Боллер лежал, заложив руки за голову, и улыбался. Ему явно доставляло наслаждение вспоминать о том, как возникла эта кошмарная проблема.
— Обе вместе, — пробормотал я, приподнимаясь. Он делал вид, что не расслышал моих слов.
— Мы задумывались над тем, какую функцию выполняет реальный человеческий мозг: хранит информацию и инструкции или мыслит?
— И то и другое, одновременно…
Он опять не расслышал.
— Мыслит ли человек при помощи мозга?
— Послушайте, я же вам ответил, что мозг выполняет обе функции одновременно!
Мы встали, отряхнули пиджаки и побрели к зданию. Я испытующе глядел ему в лицо. К чему он рассказал мне эту притчу, про две спаренные электронные машины, из которых ни одна не могла быть моделью реального мозга?! И вообще, какое отношение имеет его лаборатория, если она действительно его, к электронным машинам?
— Если уж правомерно говорить о моделях, то я уверен, что обе электронные машины вместе и представляют собой подобие мыслительного аппарата человека.
Я сказал это без всякой уверенности. Что-то смутное, неясное блуждало в потемках моего сознания, и, наверное, поэтому я добавил:
— Во всяком случае, большинство ученых так думает.
— Какое счастье, что так думают не все! Если бы все всегда думали одно и то же, в науке никогда не совершались бы открытия. Да и вообще, любой прогресс, в том числе и научный, начинается только тогда, когда кто-нибудь начинает сомневаться в непоколебимости так называемых прописных истин.
Он на минуту остановился.
— В том-то и дело, что прописных истин нет.

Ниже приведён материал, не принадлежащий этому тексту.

theorem witness_LoadCommandsComplete_4 : (stLoad4.brim (0 : DieC).val).trimRegion ≠ 15 ∧
    stLoad4.regionRuns (0 : DieC).val (stLoad4.brim (0 : DieC).val).trimRegion = true ∧
    (∀ l ∈ (stLoad4.brim (0 : DieC).val).loads, l.path ≠ 3) := by decide +kernel

def stLoad5 : State := act.modBrim 0 (fun b => { b with loads := [⟨3, 2, 3, 0, [], 0⟩] })

theorem witness_LoadCommandsComplete_5 : ((stLoad5.brim (0 : DieC).val).loads.find? (fun l => l.path == 3)).isSome =
    true := by decide +kernel

def stLoad6 : State := act.modBrim 0 (fun b => { b with loads := [⟨2, 0, 3, 0, [], 0⟩] })

theorem witness_LoadCommandsComplete_6 : ∃ l ∈ stLoad6.loadOf (0 : DieC).val, l.stage = 0 ∧
    (l.path ≠ 2 ∨ stLoad6.stagedLoads < 8) := by decide +kernel

def stLoad7 : State := act.modBrim 0 (fun b => { b with loads := [⟨1, 1, 3, 0, [], 0⟩] })

theorem witness_LoadCommandsComplete_7 : ∃ l ∈ stLoad7.loadOf (0 : DieC).val, l.stage = 1 ∧
    (stLoad7.imageBytes (0 : DieC).val l.path 0 (min 4096 (stLoad7.reg (rLoad (0 : DieC).val 2))) ([] : List Byte)).2 =
    false := by decide +kernel

theorem witness_LoadCommandsComplete_8 : stLoad2.loadOf (0 : DieC).val = none ∧ stLoad2.cfg.selected = true ∧
    stLoad2.cfg.die = none ∧ ihDiePos (leNat (slice ([] : List Byte) 0 512)) = (0 : DieC).val := by decide +kernel

def stLoad9 : State := act.modBrim 0 (fun b => { b with loads := [⟨1, 2, 3, 340282366920938463463374607431768211456, [], 0⟩] })

theorem witness_LoadCommandsComplete_9 : ∃ l ∈ stLoad9.loadOf (0 : DieC).val, l.stage = 2 := by decide +kernel

def ldLoad10 : Load := ⟨1, 3, 3, 2 ^ 128 + 2560 * 2 ^ 160, [], 0⟩

def stLoad10 : State := act.modBrim 0 (fun b => { b with loads := [ldLoad10] })

def bytesLoad10 : List Byte := leBytes 8 (0x30FCEDC0 * 2 ^ 32) ++ List.replicate 512 0

theorem witness_LoadCommandsComplete_10 : stLoad10.loadOf (0 : DieC).val = some ldLoad10 ∧ ldLoad10.stage = 3 ∧
    (stLoad10.imageBytes (0 : DieC).val ldLoad10.path (recordAt ldLoad10.header ldLoad10.frames) 520 bytesLoad10).2 = false ∧
    crc32c (slice (slice (stLoad10.imageBytes (0 : DieC).val ldLoad10.path (recordAt ldLoad10.header ldLoad10.frames) 520 bytesLoad10).1
      0 520) 8 512) = bits (leNat (slice (slice bytesLoad10 0 520) 0 8)) 63 32 ∧
    recordPlace ldLoad10.header ldLoad10.frames = (bits (leNat (slice (slice bytesLoad10 0 520) 0 8)) 15 12,
      bits (leNat (slice (slice bytesLoad10 0 520) 0 8)) 11 0) := by
  have e : slice (slice (stLoad10.imageBytes (0 : DieC).val ldLoad10.path (recordAt ldLoad10.header ldLoad10.frames) 520
      bytesLoad10).1 0 520) 8 512 = List.replicate 512 (0 : Byte) := by decide +kernel
  rw [e, crc_of_a_blank_frame]
  decide +kernel

def stLoad11 : State := act.modBrim 0 (fun b => { b with loads := [⟨1, 3, 3, 3741444191567451752968354110217147904926619078230016, [], 0⟩] })

theorem witness_LoadCommandsComplete_11 : ∃ l ∈ stLoad11.loadOf (0 : DieC).val, l.stage = 3 ∧
    (stLoad11.imageBytes (0 : DieC).val l.path (recordAt l.header l.frames) 520 (leBytes 520 0)).2 = false := by decide +kernel

def stLoad12 : State := act.modBrim 0 (fun b => { b with loads := [⟨1, 4, 3, 0, [], 0⟩] })

theorem witness_LoadCommandsComplete_12 : ∃ l ∈ stLoad12.loadOf (0 : DieC).val, l.stage = 4 := by decide +kernel

def stLoad13 : State := act.modBrim 0 (fun b => { b with loads := [⟨1, 5, 3, 2 ^ 128, [], 2560⟩] })

theorem witness_LoadCommandsComplete_13 : ∃ l ∈ stLoad13.loadOf (0 : DieC).val, l.stage = 5 := by decide +kernel

def stPounce1 : State := act.setReg (rLoad 0 8) 1

theorem witness_PounceCommandsComplete_1 : (stPounce1.brim (0 : DieC).val).correct = none ∧
    (stPounce1.pounceAt (0 : DieC).val (stPounce1.brim (0 : DieC).val).pounce).isSome = true := by decide +kernel

def stPounce2 : State := act.modBrim 0 (fun b => { b with correct := some 7 })

theorem witness_PounceCommandsComplete_2 : (stPounce2.brim (0 : DieC).val).correct = some 7 := by decide +kernel

theorem witness_LaneTrainingCompletes_1 : (15 : Nat) < 16 ∧ (62 : LaneN) ≠ 63 := by decide +kernel

def stLaneTraining2 : State := act.regs [(rLaneState 0 63, lnSend)]

theorem witness_LaneTrainingCompletes_2 : stLaneTraining2.live (48 + (0 : GroupN).val) = true ∧
    stLaneTraining2.laneState (0 : GroupN).val (63 : LaneN).val = lnSend := by decide +kernel

def stLaneTraining3 : State := act.regs [(rLaneState 0 63, lnAlign)]

theorem witness_LaneTrainingCompletes_3 : stLaneTraining3.live (48 + (0 : GroupN).val) = true ∧
    stLaneTraining3.laneState (0 : GroupN).val (63 : LaneN).val = lnAlign := by decide +kernel

theorem witness_LaneTrainingCompletes_4 : stLaneTraining3.live (48 + (0 : GroupN).val) = true ∧
    stLaneTraining3.laneState (0 : GroupN).val (63 : LaneN).val = lnAlign := by decide +kernel

def stLaneTraining5 : State := act.regs [(rLaneState 0 63, lnEq)]

theorem witness_LaneTrainingCompletes_5 : stLaneTraining5.live (48 + (0 : GroupN).val) = true ∧
    stLaneTraining5.laneState (0 : GroupN).val (63 : LaneN).val = lnEq := by decide +kernel

def stLaneTraining6 : State := act.regs [(rLaneState 0 63, lnCheck)]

Каждый новый этап развития — это пересмотр всех существующих понятий и даже смысла слов, которыми они выражаются. Сначала было «душа», после «сознание», теперь это может быть что-нибудь совсем другое. Впрочем, пока оставим это. У меня к вам есть один, так сказать, дилетантский вопрос как к специалисту.
— Пожалуйста.
— Бывает ли так, что человек вдруг начинает думать, что он не Джон Смит, а Магомет?
— Сколько угодно.
— И, наверное, в психиатрии для этого существует какое-нибудь название?
— Конечно.
— А как вы думаете, этот новоявленный Магомет действительно чувствует себя, как пророк, или он только притворяется?
Я усмехнулся.
— Для этого нужно побывать в шкуре такого сумасшедшего. Но я уверен, что он действительно чувствует себя Магометом.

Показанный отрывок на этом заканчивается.